Analysing more than 25 million papers published over a 45-year period, US researchers found that a pervasive “pivot penalty” applied “near universally across science” as the “impact of new research steeply declines the further a researcher moves away from their previous work”.

The pivot penalty was also evident for those researchers who switched their research to focus on Covid-19 during the pandemic, explains the paper on 28 May.

While there was some “premium associated with Covid-19 papers”, as evidenced by an “upward shift in journal placement” attributed to the “extreme interest in the pandemic”, researchers who switched to Covid-related topics faced a 61 per cent lower “hit rate’’ (the likelihood of their papers featuring in the top 5 per cent of cited outputs) compared with similar non-pivoted Covid-era papers, the study finds.

The findings underscore the “central tension for individual researchers” asked to move into new areas of science in response to external opportunities, explains the Nature study, which highlights how “working in a high-demand area has value, but pivoting leads to penalties that offset it”.
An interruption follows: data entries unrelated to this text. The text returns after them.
-- ==== Sys2Proof/Machine/Loop.lean ====
section
/-! DEFINITION. The loop-nest table: its fields, its iteration space and the cycles that a nest takes (R219 to R224, R230, R239,
R243). -/

namespace Sys2Proof.Machine

/-- A little-endian field of n bytes at an offset of a block. -/
def fieldAt (b : List Byte) (off n : Nat) : Nat := ofBytes ((b.drop off).take n)

/-- A table's 256 bytes with its format word. Operand 0 is A, 1 is B and 2 is the output. -/
structure Loop where
  b : List Byte
  fw : FmtWord
  deriving DecidableEq, Repr

namespace Loop

/-- The loop of 32 table words. -/
def of (table : List Word) (fw : FmtWord) : Loop := ⟨table.flatMap fun w => toBytes 8 w.toNat, fw⟩

/-- Source byte of an operand (R221). -/
def src (l : Loop) (i : Nat) : Nat := fieldAt l.b i 1
/-- KIND: address, registers or generator. -/
def kind (l : Loop) (i : Nat) : Nat := l.src i % 4
/-- GEN. -/
def genNo (l : Loop) (i : Nat) : Nat := l.src i / 4 % 8
/-- TRN. -/
def trn (l : Loop) (i : Nat) : Bool := (l.src i).testBit 5
/-- DIR = 1: reverse (R219). -/
def reverse (l : Loop) : Bool := (fieldAt l.b 2 1).testBit 0
/-- KEEPB. -/
def keepb (l : Loop) : Bool := (fieldAt l.b 2 1).testBit 1
/-- PROF. -/
def prof (l : Loop) : Nat := fieldAt l.b 2 1 / 4 % 16
/-- ACCBASE. -/
def accBase (l : Loop) : Nat := fieldAt l.b 3 1 % 16
/-- ACCN. -/
def accN (l : Loop) : Nat := fieldAt l.b 3 1 / 16 + 1
/-- MV. -/
def mv (l : Loop) : Nat := fieldAt l.b 4 1
/-- KV. -/
def kv (l : Loop) : Nat := fieldAt l.b 5 1
/-- NV. -/
def nv (l : Loop) : Nat := fieldAt l.b 6 1
/-- CCID. -/
def ccid (l : Loop) : Nat := fieldAt l.b 7 1 % 32
/-- CCEN. -/
def ccen (l : Loop) : Bool := (fieldAt l.b 7 1).testBit 5
/-- CPUSH. -/
def cpush (l : Loop) : BitVec 5 := BitVec.ofNat 5 (fieldAt l.b 8 1)
/-- FPUSH. -/
def fpush (l : Loop) : BitVec 5 := BitVec.ofNat 5 (fieldAt l.b 9 1)
/-- ABASE, BBASE or OBASE. -/
def base (l : Loop) (i : Nat) : Nat := fieldAt l.b (16 + 8 * i) 8
/-- ARS, BRS or ORS. -/
def rs (l : Loop) (i : Nat) : Nat := fieldAt l.b (40 + 4 * i) 4
/-- A field of a level record (R222). -/
def lev (l : Loop) (L off n : Nat) : Nat := fieldAt l.b (64 + 32 * L + off) n
/-- TRIP. -/
def trip (l : Loop) (L : Nat) : Nat := l.lev L 0 4
/-- An action bit of a level: 0 RELOAD, 1 FRESH, 2 DRAIN. -/
def act (l : Loop) (L n : Nat) : Bool := (l.lev L 4 1).testBit n
/-- ASTR, BSTR or OSTR. -/
def strd (l : Loop) (L i : Nat) : Int := signedOf 64 (l.lev L (8 + 8 * i) 8)
/-- AFMT, BFMT or OFMT (R230). -/
def fmt (l : Loop) (i : Nat) : Fmt :=
  (Fmt.ofCode (if i = 0 then slice l.fw.w0 4 0 else if i = 1 then slice l.fw.w0 9 5 else slice l.fw.w0 19 15)).getD .f32
/-- RM of a drain. -/
def rm (l : Loop) : RMode := (RMode.ofCode (slice l.fw.w0 22 20)).getD .rne
/-- G of a drain. -/
def drainGen (l : Loop) : Nat := slice l.fw.w0 25 23
/-- HAD. -/
def had (l : Loop) : Bool := bit l.fw.w0 26
/-- ASCALE or BSCALE. -/
def scaleBase (l : Loop) (i : Nat) : Nat := if i = 0 then l.fw.w1.toNat else l.fw.w2.toNat
/-- Contraction positions of a step (R219). -/
def cn (l : Loop) : Nat := if l.reverse then l.nv else l.kv
/-- Output columns of a step. -/
def oc (l : Loop) : Nat := if l.reverse then l.kv else l.nv

/-- The six levels. -/
def levels : List Nat := [0, 1, 2, 3, 4, 5]
/-- Product of the trip counts below a level: a level begins at the steps that it divides. -/
def below (l : Loop) (L : Nat) : Nat := ((levels.filter fun i => decide (i < L)).map l.trip).prod
/-- Steps of the nest. -/
def total (l : Loop) : Nat := l.below 6
/-- The level indices of a step, level 0 first (R239). -/
def digits (l : Loop) (step : Nat) : List Nat := levels.map fun L => step / l.below L % (if l.trip L = 0 then 1 else l.trip L)
/-- The lowest level with RELOAD, or 6. -/
def lowReload (l : Loop) : Nat := (levels.find? fun L => l.act L 0).getD 6
/-- The lowest level with DRAIN, or 6. -/
def lowDrain (l : Loop) : Nat := (levels.find? fun L => l.act L 2).getD 6
/-- The indices that count for W: those of the levels from the lowest RELOAD up. At a RELOAD the levels below it have not begun; a tile that
was lost is loaded from the same place, so that the nest's result is that of one that never stopped (R223, R240). -/
def wDigits (l : Loop) (step : Nat) : List Nat :=
  (levels.zip (l.digits step)).map fun x => if x.1 < l.lowReload then 0 else x.2
/-- The indices at and above a level (R223, DrainAddr). -/
def fromLevel (L : Nat) (idx : List Nat) : List Nat := (levels.zip idx).map fun x => if x.1 < L then 0 else x.2
/-- AddrX(i): an address or a register number (R223). -/
def place (l : Loop) (i : Nat) (idx : List Nat) : Int :=
  (l.base i : Int) + ((levels.zip idx).map fun x => l.strd x.1 i * (x.2 : Int)).sum
/-- The coordinates that a generator operand starts from (R229). -/
def coords (l : Loop) (i : Nat) (idx : List Nat) : Int × Int :=
  let part (sh : Nat) : Int := signedOf 32 (l.base i / 2 ^ sh) +
    ((levels.zip idx).map fun x => signedOf 32 (l.lev x.1 (8 + 8 * i) 8 / 2 ^ sh) * (x.2 : Int)).sum
  (part 0, part 32)
/-- The accumulator of a step (R223). -/
def accOf (l : Loop) (step : Nat) : Nat :=
  l.accBase + ((levels.zip (l.digits step)).map fun x => l.lev x.1 5 1 * x.2).sum % l.accN
/-- The levels with an action that begin at a step. -/
def begins (l : Loop) (step n : Nat) : Bool := levels.any fun L => l.act L n && decide (step % l.below L = 0)
/-- The drains after a step, inner levels first: a level drains after each of its iterations (R223). -/
def drainsAfter (l : Loop) (step : Nat) : List Nat := levels.filter fun L => l.act L 2 && decide ((step + 1) % l.below L = 0)
/-- The accumulators of the rotation, as a mask. -/
def rotation (l : Loop) : BitVec 16 := BitVec.ofNat 16 ((2 ^ l.accN - 1) * 2 ^ l.accBase)
/-- Bytes of a block of an MX format (R42). -/
def blockBytes (f : Fmt) : Nat := 4 * f.bits
/-- Streamed rows per cycle for a format (R63, R220). -/
def rate : Fmt → Nat
  | .e4m3 | .e5m2 | .mxi4 | .mxf8 => 4
  | .mxf4 => 8
  | _ => 1
/-- Rows per cycle of the nest (R64, R220). -/
def rho (l : Loop) : Nat := min (rate (l.fmt 0)) (rate (l.fmt 1))

/-- Numbers in [a, b) that n divides. -/
def multiples (n a b : Nat) : Nat := ceilDiv b n - ceilDiv a n

/-- Cycles of R243 for what remains of a nest; usable says that KEEPB finds its tile. -/
def span (l : Loop) (n : Nest) (usable : Bool) : Nat :=
  let loads :=
    if n.started then
      -- after a pending drain the next step loads what it begins with, or a tile that was lost (R223, R240)
      let begun := (levels.filter fun L => l.act L 0 && decide (n.step % l.below L = 0)).length
      let next := if n.dr.isSome ∧ n.step < l.total then (if begun = 0 ∧ usable = false then 1 else begun) else 0
      (if n.rl then 1 else 0) + next + ((levels.filter fun L => l.act L 0).map fun L => multiples (l.below L) (n.step + 1) l.total).sum
    else
      let all := ((levels.filter fun L => l.act L 0).map fun L => multiples (l.below L) 0 l.total).sum
      if l.keepb then all - (levels.filter fun L => l.act L 0).length + (if usable then 0 else 1)
      else if l.lowReload = 6 then 1 else all
  let rows := if n.step < l.total then ceilDiv (l.mv - n.row) l.rho + (l.total - n.step - 1) * ceilDiv l.mv l.rho else 0
  let later := ((levels.filter fun L => l.act L 2).map fun L => l.total / l.below L - n.step / l.below L).sum
  let pending := match n.dr with
    | some d => ((l.drainsAfter (n.step - 1)).filter fun L => decide (d ≤ L)).length
    | none => 0
  128 * loads + rows + 36 * l.accN * (later + pending) + 12

end Loop

/-- The loop of a nest. -/
def Nest.loop (n : Nest) : Loop := Loop.of n.table n.fw

/-- The array holds a tile of a nest's format and extents. -/
def Core.tileFits (k : Core) (l : Loop) : Bool :=
  match k.tile with
  | some t => decide (t.fmt = l.fmt 1 ∧ t.kv = l.kv ∧ t.nv = l.nv)
  | none => false

/-- The held tile serves a nest that starts (R224). -/
def Core.usable (k : Core) (l : Loop) : Bool := k.tileFits l && match k.tile with | some t => !t.lost | none => false

/-- The cycle in which the nest at the head starts in timed mode (R243). -/
def Core.nestStarts (k : Core) (n : Nest) : Nat := max n.issue k.nestEnd

end Sys2Proof.Machine
end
That could reflect how “high-impact research is characterized primarily by highly conventional mixtures of prior knowledge but also tending to inject, simultaneously, a small dose of atypical combinations that are unusual in previous research”, suggest the authors based at Northwestern University, Cornell University and the University of California, Berkeley, as well as the National Bureau of Economic Research in Cambridge, Massachusetts.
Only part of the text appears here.